Hi,
I am trying to calculate GPU memory bandwidth for Huggingface Llama model inference. I want to calculate GPU memory bandwidth for this line of code:
**outputs = model.generate(input_ids, generation_config=generation_config)**
I am using these two functions to measure bandwidth but the memory bandwidth I am getting is very low.

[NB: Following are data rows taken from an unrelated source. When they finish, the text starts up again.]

/-- The session key under an ICC master key. -/
def sessionKey (t : Nat) (key r : Bytes) : Bytes :=
  if isTdes t then
    let f (x : Byte) := tdesEnc key ((padTo 8 r).set 2 x)
    f 0xF0 ++ f 0x0F
  else if key.length == 16 then aesEnc key (padTo 16 r)
  else (aesEnc key ((padTo 16 r).set 2 0xF0) ++ aesEnc key ((padTo 16 r).set 2 0x0F)).take key.length

/-! ## DUKPT (06 R156; the standards' own steps, log 13) -/

def dukptMask : Bytes := [0xC0, 0xC0, 0xC0, 0xC0, 0, 0, 0, 0]
def dukptMask16 : Bytes := dukptMask ++ dukptMask

/-- The non-reversible key generation process of ANSI X9.24-1. -/
def nrkg (key reg : Bytes) : Bytes :=
  let half (k : Bytes) := xorB (desEnc (k.take 8) (xorB (k.drop 8) reg)) (k.drop 8)
  half (xorB key dukptMask16) ++ half key

/-- The future key of a counter through its one bits, from bit 20 down. -/
def dukptFuture (ipek base : Bytes) (ctr : Nat) : Bytes :=
  ((List.range 21).foldl (fun (u : Bytes × Nat) i =>
    let b := 2 ^ (20 - i)
    if ctr / b % 2 == 1 then (nrkg u.1 (toBE 8 (beNat base + u.2 + b)), u.2 + b) else u) (ipek, 0)).1

/-- The variant mask of a working key type (06 Table 6.22). -/
def dukptVariant (wkt : Nat) : Bytes :=
  match wkt with
  | 1 => toBE 8 0xFF
  | 2 => toBE 8 0xFF00
  | 3 => toBE 8 0xFF000000
  | 5 => toBE 8 0xFF0000
  | _ => toBE 8 0xFF00000000

def dukptTdesKey (bdk ksn : Bytes) (wkt : Nat) : Bytes :=
  let k := beNat (padTo 10 ksn)
  let init := toBE 10 (k / 2 ^ 21 * 2 ^ 21)
  let ipek := tdesEnc bdk (init.take 8) ++ tdesEnc (xorB bdk dukptMask16) (init.take 8)
  let fk := dukptFuture ipek (init.drop 2) (k % 2 ^ 21)
  let v := xorB fk (dukptVariant wkt ++ dukptVariant wkt)
  oddParity (if wkt == 5 || wkt == 6 then tdesEnc v (v.take 8) ++ tdesEnc v (v.drop 8) else v)

/-- Key usage of a working key type in ANSI X9.24-3. -/
def dukptUsage (wkt : Nat) : Nat :=
  match wkt with
  | 1 => 0x1000
  | 2 => 0x2000
  | 3 => 0x2001
  | 4 => 0x2002
  | 5 => 0x3000
  | 6 => 0x3001
  | _ => 0x3002

/-- The algorithm indicator of an AES key of `n` bytes. -/
def aesIndicator (n : Nat) : Nat := if n == 16 then 2 else if n == 24 then 3 else 4

/-- One derivation of ANSI X9.24-3: `n` bytes for a usage and a context of 8 bytes. -/
def dukptStep (key : Bytes) (usage n : Nat) (context : Bytes) : Bytes :=
  ((List.range ((n + 15) / 16)).flatMap (fun i =>
    aesEnc key ([0x01, BitVec.ofNat 8 (i + 1)] ++ toBE 2 usage ++ toBE 2 (aesIndicator n) ++ toBE 2 (8 * n) ++ context))).take n

def dukptAesKey (bdk ksn : Bytes) (wkt wklen : Nat) : Bytes :=
  let n := bdk.length
  let ctr := fld ksn 8 4
  let der := slice ksn 4 4
  let ik := dukptStep bdk 0x8001 n (slice ksn 0 8)
  let u := (List.range 32).foldl (fun (u : Bytes × Nat) i =>
    let b := 2 ^ (31 - i)
    if ctr / b % 2 == 1 then (dukptStep u.1 0x8000 n (der ++ toBE 4 (u.2 + b)), u.2 + b) else u) (ik, 0)
  dukptStep u.1 (dukptUsage wkt) (if wklen == 2 then 32 else 16) (der ++ toBE 4 ctr)

/-- Type and bytes of a key after a derivation. -/
def keyStep (k : Nat × Bytes) (c : KeyStep) : Nat × Bytes :=
  match c with
  | .icc pan psn => (k.1, iccKey k.1 k.2 pan psn)
  | .session r => (k.1, sessionKey k.1 k.2 r)
  | .dukptTdes ksn wkt => (1, dukptTdesKey k.2 ksn wkt)
  | .dukptAes ksn wkt wklen => (if wklen == 2 then 5 else 3, dukptAesKey k.2 ksn wkt wklen)

/-! ## MACs (07 R174) -/

/-- ISO 9797-1 padding by method. -/
def macPad (padm n : Nat) (m : Bytes) : Bytes :=
  if padm == 3 then toBE n (8 * m.length) ++ m ++ List.replicate ((n - m.length % n) % n) 0 else isoPad padm n m

/-- The whole MAC: ALG 01h, 03h and 10h of 07 Table 7.7; FFh takes algorithm 3 under TDES and CMAC under AES over the
padded message (06 R152, R154); FEh the same with CMAC over the message itself (06 R163). -/
def macOf (alg padm t : Nat) (key m : Bytes) : Bytes :=
  let c := cipherOf t key
  match alg with
  | 0x01 => cbcMac c (macPad padm c.n m)
  | 0x03 => retailMac key (macPad padm 8 m)
  | 0xFF => if isTdes t then retailMac key (isoPad 2 8 m) else cmac c (isoPad 2 16 m)
  | 0xFE => if isTdes t then retailMac key (isoPad padm 8 m) else cmac c m
  | _ => cmac c m

/-- HMAC by ALG 30h-33h. -/
def hmacOf (alg : Nat) (key m : Bytes) : Bytes :=
  match alg with
  | 0x30 => hmac sha224 64 key m
  | 0x31 => hmac256 key m
  | 0x32 => hmac384 key m
  | _ => hmac512 key m

/-- SP 800-108 in counter mode (09 R265). -/
def kdf108 (t : Nat) (key label : Bytes) (n : Nat) : Bytes :=
  let prf (m : Bytes) := if t == 8 then hmac256 key m else cmac (aesC key) m
  ((List.range 2).flatMap (fun i => prf (toBE 4 (i + 1) ++ label ++ [0] ++ toBE 4 (8 * n)))).take n

/-! ## Key blocks (07 R198-R201) -/

/-- A character of a key block. -/
def chr (b : Bytes) (i : Nat) : Nat := (b.getD i 0).toNat

def isDigit (c : Nat) : Bool := 0x30 ≤ c && c ≤ 0x39
def isHex (c : Nat) : Bool := isDigit c || (0x41 ≤ c && c ≤ 0x46)
def isPrint (c : Nat) : Bool := 0x20 ≤ c && c ≤ 0x7E
def hexVal (c : Nat) : Nat := if isDigit c then c - 0x30 else c - 0x37
def hexChar (n : Nat) : Byte := BitVec.ofNat 8 (if n < 10 then 0x30 + n else 0x37 + n)
def hexNat (b : Bytes) : Nat := b.foldl (fun a c => 16 * a + hexVal c.toNat) 0
def decNat (b : Bytes) : Nat := b.foldl (fun a c => 10 * a + hexVal c.toNat) 0
def fromHex (b : Bytes) : Bytes := packNibbles (b.map (fun c => hexVal c.toNat))
def toHex (b : Bytes) : Bytes := (nibbles b).map hexChar

/-- Where `n` optional blocks that begin at an offset end; none where one is malformed. A length of 00 is followed by the
length's own size, 02, and a length of four digits, as X9.143 gives (log 13). -/
def kbOptional (b : Bytes) : Nat → Nat → Option Nat
  | 0, o => some o
  | n + 1, o =>
    let l := slice b (o + 2) 2
    if b.length < o + 4 || !(l.all (fun c => isHex c.toNat)) then none
    else
      let v := hexNat l
      let ext := slice b (o + 6) 4
      if v == 0 then
        if o + 10 ≤ b.length && slice b (o + 4) 2 == ascii "02" && ext.all (fun c => isHex c.toNat) && 10 ≤ hexNat ext &&
            o + hexNat ext ≤ b.length then kbOptional b n (o + hexNat ext)
        else none
      else if v < 4 || b.length < o + v then none
      else kbOptional b n (o + v)

/-- A key block's parts. -/
structure KeyBlock where
  version : Nat
  usage : Nat
  alg : Nat
  mode : Nat
  expo : Nat
  /-- header with its optional blocks -/
  head : Bytes
  data : Bytes
  mac  : Bytes

/-- The block and MAC lengths of a version. -/
def kbBlock (v : Nat) : Nat := if v == 0x44 then 16 else 8
def kbMac (v : Nat) : Nat := if v == 0x44 then 16 else if v == 0x43 then 4 else 8
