/-- The rule of the hierarchy officer quorum's kinds (13 R338). -/
def hierRule (kind tenant : Nat) (lenOk : Envelope → Bool) (serial : State → Envelope → Bool) (s : State) : EnvRule :=
  { kind := kind, shut := false, lenOk := lenOk, serial := serial s, tenant := tenant, counter := counterCheck s.hier.hctr s.hier.hrecs, held := s.hier.hoff.isSome, officer := setOfficer s.hier.hoff, short := setShort s.hier.hoff }

/-- The last 8 records of a counter, with one more. -/
def addRecord (l : List (Nat × Bytes)) (e : Envelope) : List (Nat × Bytes) :=
  let n := l ++ [(e.counter, e.digest)]
  n.drop (n.length - 8)

/-! ## Gate and route (R254) -/

/-- Lets the messages of a counter through one at a time, in their order. -/
def Svc.gate (id : Nat) (it : Item) : Svc Unit := fun r =>
  match r.rest with
  | _ :: l => .ok ((), { r with rest := l })
  | [] =>
    match it.gate with
    | none => .ok ((), r)
    | some g =>
      if gateFree r.state g && (firstAtGate r.state g).isNone then
        .ok ((), { r with state := modItem id (fun i => { i with answers := i.answers ++ [.nums []] }) r.state })
      else .error (.wait (itemWait id .event r.state))

/-- Whether this part executes the item's message, decided once. -/
def Svc.here (id : Nat) (it : Item) (all : Bool) : Svc Bool := do
  let a ← Svc.decide id (fun s => (.nums [b2n (all || isActive s || it.fn == fnForward)], s))
  pure (a.nat == 1)

/-- A key graft body's PROMOTE source is looked up on the part that received the packet (R257, R493). -/
def lookupSource (h tenant : Nat) (s : State) : Source × State :=
  match findLive s (h / 65536) (h % 65536) tenant with
  | .pass p => (.found p, count 0xA0 (some tenant) s)
  | .fail st d => (.failed st d, lookupFailed tenant st s)
  | .lease p => (.found p, s)
  | .broken => (.failed 0xFFFF 0, slotFatal (h / 65536) s)

/-- The source that a forwarded packet takes along. -/
def sourceOf (it : Item) (s : State) : Option Source × State :=
  let e := envelopeOf it.payload
  if it.opcode == 0x0101 && fld e.body 0 1 == 2 then
    let u := lookupSource (fld e.body 28 4) it.tenant s
    (some u.1, u.2)
  else (none, s)

/-- The epoch that a message about a tenant carries (13 R345). -/
def epochOf (s : State) (t : Nat) : Nat := ((tfind s.hier.placed t).map (·.epoch)).getD 0

/-- Sends an item's packet to the active manager. -/
def sendForward (id : Nat) (s : State) : State :=
  match getItem s id with
  | none => s
  | some it =>
    let u := sourceOf it s
    sendManager (.forward { fromId := myId s, ref := id, tenant := it.tenant, epoch := epochOf s it.tenant, opcode := it.opcode, nowait := it.nowait, payload := it.payload, source := u.1 }) u.2

/-- The item waits for the active manager's answer; while none can be reached its message waits too (13 R359). -/
def forwardItem (id : Nat) (s : State) : State :=
  let s := itemWait id .forward s
  if managerReachable s then sendForward id s else { s with hier := { s.hier with fwd := s.hier.fwd ++ [id] } }

/-- A source that has been promoted is scrubbed and freed in one write: its descendants are orphaned (R257). -/
def retireSource (h tenant : Nat) (s : State) : State :=
  match findBare s (h / 65536) (h % 65536) tenant with
  | .pass p => count 0xA8 none (freeSlot (h / 65536) { Slot.empty 0 with stamp := p.stamp, parent := p.parent, owner := p.owner } s)
  | _ => s

/-- The reply of an item that another part executes. -/
def Svc.forwarded (id : Nat) (it : Item) : Svc Reply := do
  let a ← Svc.awaitOk (forwardItem id)
  let e := envelopeOf it.payload
  if it.opcode == 0x0101 && fld e.body 0 1 == 2 then Svc.update (retireSource (fld e.body 28 4) it.tenant)
  done a.bytes

/-- Runs a signed message: executed here, or forwarded. -/
def Svc.signed (id : Nat) (it : Item) (all : Bool) (svc : Svc Reply) : Svc Reply := do
  if ← Svc.here id it all then
    Svc.gate id it
    svc
  else Svc.forwarded id it

/-- Runs the opcode of a signed message, and lets the next one of its counter through where it has been applied. -/
def runSigned (op id : Nat) (svc : Item → Svc Reply) (s : State) : State :=
  let g := (getItem s id).bind (·.gate)
  wakeGate g (runOpcode op id svc s)

/-! ## Applying (R254) -/

/-- The parts other than this one on which a tenant is placed, by position. -/
def placedIds (s : State) (t : Nat) : List Nat := ((getTenant s t).map (·.ids)).getD [] |>.filter (fun i => i != 0 && i != 0xFF)

/-- Those of them that are linked. -/
def linkedPlaced (s : State) (t : Nat) : List Nat := (placedIds s t).filter (fun i => (routeTo s i).isSome)

/-- What the parts on which a tenant is placed hold and no message told: free where there is one (log 33). -/
def remoteOk (s : State) (t : Nat) : Bool × State :=
  if (placedIds s t).isEmpty then (true, s)
  else
    let u := takeFree 2 s
    (u.1 == 0, u.2)

/-- The active manager copies its changes to a standby (13 R349, R356). -/
def copying (s : State) : Bool := isActive s && (s.hier.synced || s.hier.resyncN != 0)

/-- Puts a change into the delta of the cycle. -/
def noteDelta (f : DeltaContent → DeltaContent) (s : State) : State :=
  if copying s then { s with hier := { s.hier with delta := f s.hier.delta } } else s

/-- A slot as a message carries it: leases count as spent (R243), an overflow key object goes along in the place of its page
number (08 R208; log 78). -/
def wireSlot (s : State) (p : Slot) : Slot := { imgSlot p with key := if p.ovfl then (material s p).getD [] else p.key }

/-- Slots in a delta. -/
def noteSlots (l : List Nat) (s : State) : State :=
  noteDelta (fun d => { d with slots := l.foldl (fun a i => tput a i (wireSlot s (getSlot s i))) d.slots }) s

/-- The roster, H and its records, the officer set, the transport keys. -/
def noteHier (s : State) : State :=
  noteDelta (fun d =>
    { d with roster := s.hier.roster, hctr := s.hier.hctr, hrecs := s.hier.hrecs, hoff := s.hier.hoff, tkeys := s.hier.tkeys }) s

/-- A tenant's directory entry, counter, records, officers and mapping table. -/
def noteTenant (t : Nat) (s : State) : State :=
  match getTenant s t with
  | none => noteDelta (fun d => { d with dir := terase d.dir t }) s
  | some e => noteDelta (fun d => { d with dir := tput d.dir t e }) s

/-- One record of the vine image: the slots and the tenant's state as they stand. -/
def imgSync (t : Nat) (l : List Nat) (s : State) : State :=
  imgAppend (fun m =>
    { m with
      slots := l.foldl (fun a i => let p := getSlot s i; if p.free || !p.persist then terase a i else tput a i (imgSlot p)) m.slots
      tenants := match getTenant s t with
        | some e => tput m.tenants t e
        | none => m.tenants }) s

/-! ## The end of a context (04 R73, R91; 13 R342, R344) -/

/-- A context's ephemeral slots are destroyed, each as by a prune (R91 step 3, 09 R260). -/
def destroyEphemeral (t : Nat) (s : State) : State :=
  (s.vks.slots.filter (fun e => 256 ≤ e.1 && !e.2.free && !e.2.persist && e.2.owner == t)).foldl
    (fun (s : State) (e : Nat × Slot) => pruneSlot e.1 s) s

/-- Removes a function's queue pairs; what waits for their deletion is answered. -/
def removeQueues (fn : Nat) (s : State) : State :=
  let gone := s.hfe.queues.filter (fun e => e.1 / 16 == fn)
  let s := { s with hfe := { s.hfe with
    queues := s.hfe.queues.filter (fun e => e.1 / 16 != fn), fetched := s.hfe.fetched.filter (fun f => f.fn != fn) } }
  gone.foldl (fun (s : State) (e : Nat × Queue) => e.2.delers.foldl (fun (s : State) (i : Nat) => itemEnd i 0 0 s) s) s

/-- The windows of a share are emptied and its streams closed (R91 step 3, 07 R185). -/
def emptyShare (t : Nat) (c : Ctx) (s : State) : State :=
  { s with
    dsp := { s.dsp with flows := s.dsp.flows.filter (fun e => !c.hasFlow e.1) }
    eng := { s.eng with streams := s.eng.streams.filter (fun e => e.2.tenant != t) } }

Can you please guide me what might be wrong in my calculation? is the max_memory or the bandwidth calculated correctly?
Thanks
def inference():
with torch.no_grad():
outputs = model.generate(input_ids, generation_config=generation_config)
return outputs
def measure_bandwidth(func):
torch.cuda.reset_peak_memory_stats()
torch.cuda.synchronize()
start = torch.cuda.Event(enable_timing=True)
end = torch.cuda.Event(enable_timing=True)
start.record()
result = func()
end.record()
torch.cuda.synchronize()
elapsed_time = start.elapsed_time(end) / 1000 # Convert to seconds
max_memory = torch.cuda.max_memory_allocated() / (1024*1024*1024)
bandwidth = max_memory / elapsed_time # GB/s
return result, bandwidth
outputs, bandwidth = measure_bandwidth(inference)
print(f"Estimated GPU memory bandwidth usage: {bandwidth:.2f} GB/s")